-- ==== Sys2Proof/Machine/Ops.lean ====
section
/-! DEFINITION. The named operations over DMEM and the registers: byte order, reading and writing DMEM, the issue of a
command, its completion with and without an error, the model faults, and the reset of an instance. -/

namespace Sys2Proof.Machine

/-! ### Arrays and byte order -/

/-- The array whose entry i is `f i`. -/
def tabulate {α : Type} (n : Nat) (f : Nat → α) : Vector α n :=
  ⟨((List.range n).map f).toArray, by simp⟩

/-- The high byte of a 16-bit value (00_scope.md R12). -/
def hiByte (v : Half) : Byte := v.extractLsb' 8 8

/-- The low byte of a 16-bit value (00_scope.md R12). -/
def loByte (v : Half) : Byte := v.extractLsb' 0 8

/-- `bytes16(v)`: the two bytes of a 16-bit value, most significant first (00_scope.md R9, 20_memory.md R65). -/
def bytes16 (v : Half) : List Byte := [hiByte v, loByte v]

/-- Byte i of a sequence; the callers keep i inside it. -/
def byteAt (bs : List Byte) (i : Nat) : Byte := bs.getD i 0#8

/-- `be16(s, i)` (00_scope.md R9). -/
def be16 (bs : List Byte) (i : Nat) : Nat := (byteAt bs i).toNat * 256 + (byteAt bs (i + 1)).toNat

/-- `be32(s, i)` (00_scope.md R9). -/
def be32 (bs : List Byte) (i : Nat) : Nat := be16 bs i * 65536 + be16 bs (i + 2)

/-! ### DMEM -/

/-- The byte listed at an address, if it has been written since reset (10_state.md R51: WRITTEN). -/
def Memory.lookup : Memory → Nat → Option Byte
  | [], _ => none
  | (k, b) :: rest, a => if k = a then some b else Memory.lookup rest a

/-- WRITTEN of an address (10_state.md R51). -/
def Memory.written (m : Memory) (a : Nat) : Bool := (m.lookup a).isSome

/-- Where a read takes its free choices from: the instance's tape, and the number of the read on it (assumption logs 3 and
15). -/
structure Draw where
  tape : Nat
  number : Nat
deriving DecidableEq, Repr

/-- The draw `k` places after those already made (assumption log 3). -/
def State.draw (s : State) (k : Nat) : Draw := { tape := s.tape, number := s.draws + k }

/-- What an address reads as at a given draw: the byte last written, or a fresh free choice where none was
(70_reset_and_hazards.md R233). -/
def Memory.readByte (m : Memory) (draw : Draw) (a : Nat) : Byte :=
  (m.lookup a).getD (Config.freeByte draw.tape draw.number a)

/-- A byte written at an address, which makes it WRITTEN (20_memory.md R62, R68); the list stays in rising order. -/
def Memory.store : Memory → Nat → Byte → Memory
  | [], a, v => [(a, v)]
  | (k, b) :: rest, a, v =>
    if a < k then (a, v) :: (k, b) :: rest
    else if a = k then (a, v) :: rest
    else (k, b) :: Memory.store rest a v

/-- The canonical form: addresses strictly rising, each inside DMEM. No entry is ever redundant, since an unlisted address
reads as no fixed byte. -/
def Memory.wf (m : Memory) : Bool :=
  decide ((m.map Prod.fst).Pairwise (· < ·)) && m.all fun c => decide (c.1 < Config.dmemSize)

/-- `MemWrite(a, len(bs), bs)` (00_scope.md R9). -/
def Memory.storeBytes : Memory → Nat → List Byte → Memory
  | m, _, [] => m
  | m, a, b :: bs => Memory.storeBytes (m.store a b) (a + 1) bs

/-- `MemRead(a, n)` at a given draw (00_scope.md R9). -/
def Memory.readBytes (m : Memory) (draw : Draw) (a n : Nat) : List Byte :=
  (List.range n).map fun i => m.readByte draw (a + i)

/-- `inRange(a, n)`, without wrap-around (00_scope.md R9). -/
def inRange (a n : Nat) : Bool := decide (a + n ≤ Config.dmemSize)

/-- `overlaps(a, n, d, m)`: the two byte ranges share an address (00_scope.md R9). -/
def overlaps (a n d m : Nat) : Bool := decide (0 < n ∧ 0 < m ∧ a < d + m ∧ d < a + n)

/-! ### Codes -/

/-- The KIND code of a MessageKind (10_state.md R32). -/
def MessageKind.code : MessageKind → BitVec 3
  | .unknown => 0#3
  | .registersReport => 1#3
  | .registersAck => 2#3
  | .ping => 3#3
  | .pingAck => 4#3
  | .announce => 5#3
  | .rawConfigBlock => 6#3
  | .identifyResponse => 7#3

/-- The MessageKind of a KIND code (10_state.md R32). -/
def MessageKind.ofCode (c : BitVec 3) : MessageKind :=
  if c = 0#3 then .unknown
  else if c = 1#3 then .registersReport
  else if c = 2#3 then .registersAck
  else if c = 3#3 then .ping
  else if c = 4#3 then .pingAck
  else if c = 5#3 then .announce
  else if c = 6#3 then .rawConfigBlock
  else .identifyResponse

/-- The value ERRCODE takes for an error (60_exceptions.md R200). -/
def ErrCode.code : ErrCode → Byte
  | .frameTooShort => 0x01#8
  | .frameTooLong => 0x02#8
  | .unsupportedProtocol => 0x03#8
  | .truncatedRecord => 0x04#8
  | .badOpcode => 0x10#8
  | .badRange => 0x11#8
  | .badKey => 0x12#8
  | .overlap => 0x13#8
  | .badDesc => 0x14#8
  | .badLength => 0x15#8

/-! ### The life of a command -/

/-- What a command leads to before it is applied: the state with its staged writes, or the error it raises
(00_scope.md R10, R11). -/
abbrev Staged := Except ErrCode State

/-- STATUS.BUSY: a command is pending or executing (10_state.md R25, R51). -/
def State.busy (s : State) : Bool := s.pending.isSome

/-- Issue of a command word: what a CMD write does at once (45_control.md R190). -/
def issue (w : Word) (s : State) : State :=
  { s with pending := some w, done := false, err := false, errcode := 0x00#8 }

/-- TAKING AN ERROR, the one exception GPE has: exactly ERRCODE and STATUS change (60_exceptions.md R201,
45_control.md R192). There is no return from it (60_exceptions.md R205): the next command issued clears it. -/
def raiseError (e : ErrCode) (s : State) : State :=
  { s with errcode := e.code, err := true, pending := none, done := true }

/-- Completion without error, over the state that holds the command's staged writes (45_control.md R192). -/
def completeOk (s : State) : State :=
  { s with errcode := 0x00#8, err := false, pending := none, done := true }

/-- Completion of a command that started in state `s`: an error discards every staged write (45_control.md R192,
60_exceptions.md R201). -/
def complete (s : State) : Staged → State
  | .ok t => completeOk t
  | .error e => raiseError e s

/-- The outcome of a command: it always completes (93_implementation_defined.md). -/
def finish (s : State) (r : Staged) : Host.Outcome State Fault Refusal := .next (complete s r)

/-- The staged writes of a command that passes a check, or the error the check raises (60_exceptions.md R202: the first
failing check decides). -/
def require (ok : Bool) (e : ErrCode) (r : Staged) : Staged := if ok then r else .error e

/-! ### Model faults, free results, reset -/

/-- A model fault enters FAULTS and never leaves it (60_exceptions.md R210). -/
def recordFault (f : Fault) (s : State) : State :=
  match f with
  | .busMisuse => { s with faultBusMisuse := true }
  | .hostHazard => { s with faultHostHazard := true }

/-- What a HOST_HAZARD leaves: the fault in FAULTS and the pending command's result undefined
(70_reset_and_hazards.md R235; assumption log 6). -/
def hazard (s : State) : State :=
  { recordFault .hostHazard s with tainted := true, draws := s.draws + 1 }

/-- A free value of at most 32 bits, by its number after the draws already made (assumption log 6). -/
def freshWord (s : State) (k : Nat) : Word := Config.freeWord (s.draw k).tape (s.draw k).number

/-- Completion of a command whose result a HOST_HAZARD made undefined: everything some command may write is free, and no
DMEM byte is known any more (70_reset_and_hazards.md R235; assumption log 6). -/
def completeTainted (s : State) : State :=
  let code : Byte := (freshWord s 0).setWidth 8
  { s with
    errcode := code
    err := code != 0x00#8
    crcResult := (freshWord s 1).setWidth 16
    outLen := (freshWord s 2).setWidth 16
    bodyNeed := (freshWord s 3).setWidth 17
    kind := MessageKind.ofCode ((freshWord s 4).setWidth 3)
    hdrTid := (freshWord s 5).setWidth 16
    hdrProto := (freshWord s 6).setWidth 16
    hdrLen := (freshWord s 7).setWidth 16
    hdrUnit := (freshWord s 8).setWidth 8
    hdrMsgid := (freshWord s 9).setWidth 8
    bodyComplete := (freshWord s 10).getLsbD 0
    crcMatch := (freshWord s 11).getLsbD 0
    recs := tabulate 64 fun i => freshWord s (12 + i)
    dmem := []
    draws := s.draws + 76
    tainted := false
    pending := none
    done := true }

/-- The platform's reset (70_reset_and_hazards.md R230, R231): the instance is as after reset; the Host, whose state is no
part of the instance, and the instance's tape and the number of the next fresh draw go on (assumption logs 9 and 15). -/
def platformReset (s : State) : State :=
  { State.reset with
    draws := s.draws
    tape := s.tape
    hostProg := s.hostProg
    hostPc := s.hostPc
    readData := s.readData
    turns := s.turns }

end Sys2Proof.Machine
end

########

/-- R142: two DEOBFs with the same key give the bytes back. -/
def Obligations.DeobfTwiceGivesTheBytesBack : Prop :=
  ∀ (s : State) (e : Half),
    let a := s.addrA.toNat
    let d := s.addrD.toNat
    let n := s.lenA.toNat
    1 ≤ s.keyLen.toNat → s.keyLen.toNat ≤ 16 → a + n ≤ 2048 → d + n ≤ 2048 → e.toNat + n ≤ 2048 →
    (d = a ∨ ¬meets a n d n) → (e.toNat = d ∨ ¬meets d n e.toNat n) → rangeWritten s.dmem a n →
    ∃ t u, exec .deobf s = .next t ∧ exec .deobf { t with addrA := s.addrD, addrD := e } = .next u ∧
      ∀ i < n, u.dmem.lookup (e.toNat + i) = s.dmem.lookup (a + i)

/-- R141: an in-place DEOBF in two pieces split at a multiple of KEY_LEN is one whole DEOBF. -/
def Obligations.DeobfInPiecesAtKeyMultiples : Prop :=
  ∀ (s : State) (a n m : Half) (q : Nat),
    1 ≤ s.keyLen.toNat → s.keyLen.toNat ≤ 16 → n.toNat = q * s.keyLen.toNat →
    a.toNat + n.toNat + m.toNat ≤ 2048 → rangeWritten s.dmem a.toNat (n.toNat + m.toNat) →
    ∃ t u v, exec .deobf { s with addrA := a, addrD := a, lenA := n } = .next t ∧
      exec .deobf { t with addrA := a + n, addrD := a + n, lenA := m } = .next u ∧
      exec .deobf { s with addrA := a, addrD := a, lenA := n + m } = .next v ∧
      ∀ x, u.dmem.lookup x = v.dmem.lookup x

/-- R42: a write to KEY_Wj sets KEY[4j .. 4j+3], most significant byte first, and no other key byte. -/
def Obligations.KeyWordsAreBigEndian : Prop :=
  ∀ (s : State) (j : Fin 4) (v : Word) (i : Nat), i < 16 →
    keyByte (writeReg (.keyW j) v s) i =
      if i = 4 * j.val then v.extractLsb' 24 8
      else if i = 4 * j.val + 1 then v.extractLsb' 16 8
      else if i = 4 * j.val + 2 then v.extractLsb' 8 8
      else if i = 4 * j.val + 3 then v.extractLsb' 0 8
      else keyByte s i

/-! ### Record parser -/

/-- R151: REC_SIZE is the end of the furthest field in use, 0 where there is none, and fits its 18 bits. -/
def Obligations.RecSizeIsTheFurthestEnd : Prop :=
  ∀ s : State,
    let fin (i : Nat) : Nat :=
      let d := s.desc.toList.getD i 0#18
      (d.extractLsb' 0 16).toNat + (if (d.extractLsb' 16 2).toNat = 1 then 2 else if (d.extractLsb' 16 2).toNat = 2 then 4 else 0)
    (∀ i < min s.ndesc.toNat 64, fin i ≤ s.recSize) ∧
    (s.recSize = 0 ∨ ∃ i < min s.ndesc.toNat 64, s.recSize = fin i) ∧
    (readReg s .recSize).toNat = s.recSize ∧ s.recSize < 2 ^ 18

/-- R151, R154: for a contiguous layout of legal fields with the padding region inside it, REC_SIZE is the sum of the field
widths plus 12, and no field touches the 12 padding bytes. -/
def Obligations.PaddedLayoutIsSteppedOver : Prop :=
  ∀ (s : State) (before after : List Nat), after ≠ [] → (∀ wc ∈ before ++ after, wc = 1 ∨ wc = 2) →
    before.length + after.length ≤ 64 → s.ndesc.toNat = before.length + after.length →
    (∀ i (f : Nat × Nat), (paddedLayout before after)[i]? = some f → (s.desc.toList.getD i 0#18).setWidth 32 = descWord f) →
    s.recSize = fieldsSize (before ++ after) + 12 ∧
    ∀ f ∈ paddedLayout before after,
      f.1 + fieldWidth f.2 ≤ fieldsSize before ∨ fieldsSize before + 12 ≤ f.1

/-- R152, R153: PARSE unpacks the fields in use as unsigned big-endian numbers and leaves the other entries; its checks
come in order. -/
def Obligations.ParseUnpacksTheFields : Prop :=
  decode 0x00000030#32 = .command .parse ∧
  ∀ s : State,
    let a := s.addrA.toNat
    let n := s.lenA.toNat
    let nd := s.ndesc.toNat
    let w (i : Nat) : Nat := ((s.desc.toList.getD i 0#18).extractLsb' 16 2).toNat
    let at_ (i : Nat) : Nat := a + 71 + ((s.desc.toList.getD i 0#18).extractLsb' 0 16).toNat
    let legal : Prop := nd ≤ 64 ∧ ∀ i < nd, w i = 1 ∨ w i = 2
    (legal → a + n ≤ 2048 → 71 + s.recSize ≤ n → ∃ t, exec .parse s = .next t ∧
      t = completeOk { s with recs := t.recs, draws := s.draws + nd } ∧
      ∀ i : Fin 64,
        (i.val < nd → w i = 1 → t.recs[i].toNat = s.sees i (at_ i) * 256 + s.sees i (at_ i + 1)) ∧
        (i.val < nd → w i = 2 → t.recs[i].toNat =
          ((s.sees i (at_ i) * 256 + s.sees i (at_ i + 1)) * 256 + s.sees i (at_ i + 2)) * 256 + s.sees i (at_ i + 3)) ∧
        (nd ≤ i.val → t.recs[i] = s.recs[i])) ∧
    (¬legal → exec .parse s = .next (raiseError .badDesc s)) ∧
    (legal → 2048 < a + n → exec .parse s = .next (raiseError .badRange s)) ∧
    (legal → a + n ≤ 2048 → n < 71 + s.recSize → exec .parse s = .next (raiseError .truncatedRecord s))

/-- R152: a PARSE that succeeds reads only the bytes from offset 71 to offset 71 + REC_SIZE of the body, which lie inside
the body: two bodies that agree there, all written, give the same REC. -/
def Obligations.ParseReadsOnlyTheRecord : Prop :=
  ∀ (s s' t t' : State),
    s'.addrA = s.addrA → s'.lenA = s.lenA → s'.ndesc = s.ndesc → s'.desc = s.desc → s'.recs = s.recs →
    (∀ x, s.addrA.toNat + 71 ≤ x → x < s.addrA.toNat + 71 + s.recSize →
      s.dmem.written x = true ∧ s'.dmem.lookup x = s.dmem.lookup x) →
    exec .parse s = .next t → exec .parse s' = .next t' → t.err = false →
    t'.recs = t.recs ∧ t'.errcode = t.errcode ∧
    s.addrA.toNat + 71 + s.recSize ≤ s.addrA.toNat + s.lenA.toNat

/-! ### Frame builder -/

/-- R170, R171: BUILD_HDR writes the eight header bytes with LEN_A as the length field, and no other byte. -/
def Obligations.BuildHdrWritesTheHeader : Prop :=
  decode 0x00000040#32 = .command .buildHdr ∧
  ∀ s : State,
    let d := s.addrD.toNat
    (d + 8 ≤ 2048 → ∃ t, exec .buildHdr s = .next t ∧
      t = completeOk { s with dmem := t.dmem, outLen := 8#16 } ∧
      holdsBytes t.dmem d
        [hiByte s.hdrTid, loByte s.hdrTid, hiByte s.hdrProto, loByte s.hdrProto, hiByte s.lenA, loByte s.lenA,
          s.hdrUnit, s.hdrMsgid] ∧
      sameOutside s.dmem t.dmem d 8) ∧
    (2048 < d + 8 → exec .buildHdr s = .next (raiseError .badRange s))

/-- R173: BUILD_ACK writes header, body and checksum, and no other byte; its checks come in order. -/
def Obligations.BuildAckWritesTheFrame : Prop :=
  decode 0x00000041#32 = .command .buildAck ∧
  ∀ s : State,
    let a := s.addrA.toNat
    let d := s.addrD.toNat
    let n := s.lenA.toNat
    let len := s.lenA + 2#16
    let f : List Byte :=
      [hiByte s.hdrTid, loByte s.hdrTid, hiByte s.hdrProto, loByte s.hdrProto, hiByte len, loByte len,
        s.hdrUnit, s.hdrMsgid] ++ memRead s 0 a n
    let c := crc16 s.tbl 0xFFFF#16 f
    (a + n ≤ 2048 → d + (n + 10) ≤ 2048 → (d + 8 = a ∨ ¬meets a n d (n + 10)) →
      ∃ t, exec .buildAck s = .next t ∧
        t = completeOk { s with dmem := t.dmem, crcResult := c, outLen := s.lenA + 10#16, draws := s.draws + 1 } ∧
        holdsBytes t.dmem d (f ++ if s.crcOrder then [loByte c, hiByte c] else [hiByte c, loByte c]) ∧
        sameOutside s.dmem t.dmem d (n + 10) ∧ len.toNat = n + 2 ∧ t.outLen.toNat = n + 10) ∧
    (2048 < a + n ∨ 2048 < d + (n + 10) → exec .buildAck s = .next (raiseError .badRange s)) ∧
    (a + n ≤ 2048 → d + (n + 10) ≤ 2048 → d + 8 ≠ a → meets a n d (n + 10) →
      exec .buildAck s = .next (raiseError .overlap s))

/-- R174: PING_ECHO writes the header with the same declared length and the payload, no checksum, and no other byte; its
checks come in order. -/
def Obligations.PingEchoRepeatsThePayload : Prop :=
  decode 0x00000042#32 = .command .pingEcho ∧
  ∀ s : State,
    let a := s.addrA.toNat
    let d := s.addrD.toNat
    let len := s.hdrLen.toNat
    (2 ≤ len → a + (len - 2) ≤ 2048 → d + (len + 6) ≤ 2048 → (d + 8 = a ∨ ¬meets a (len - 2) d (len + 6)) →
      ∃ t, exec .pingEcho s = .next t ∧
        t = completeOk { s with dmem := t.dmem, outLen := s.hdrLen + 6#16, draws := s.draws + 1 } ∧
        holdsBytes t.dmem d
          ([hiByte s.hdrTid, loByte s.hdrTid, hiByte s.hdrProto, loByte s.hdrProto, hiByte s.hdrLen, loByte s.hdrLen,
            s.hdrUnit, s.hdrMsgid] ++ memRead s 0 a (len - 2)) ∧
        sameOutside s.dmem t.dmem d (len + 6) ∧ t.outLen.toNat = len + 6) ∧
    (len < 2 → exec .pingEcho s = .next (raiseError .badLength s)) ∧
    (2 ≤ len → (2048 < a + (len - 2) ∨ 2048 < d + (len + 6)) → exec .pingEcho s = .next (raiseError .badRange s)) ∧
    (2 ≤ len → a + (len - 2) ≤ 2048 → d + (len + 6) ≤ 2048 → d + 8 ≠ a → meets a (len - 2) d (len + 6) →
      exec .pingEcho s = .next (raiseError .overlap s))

########

> **Exercise**
Where a line of the listing holds the string "rest", copy that line.

> **Answer box**
  | (k, b) :: rest, a => if k = a then some b else Memory.lookup rest a
  | (k, b) :: rest, a, v =>
    if a < k then (a, v) :: (k, b) :: rest
    else if a = k then (a, v) :: rest
    else (k, b) :: Memory.store rest a v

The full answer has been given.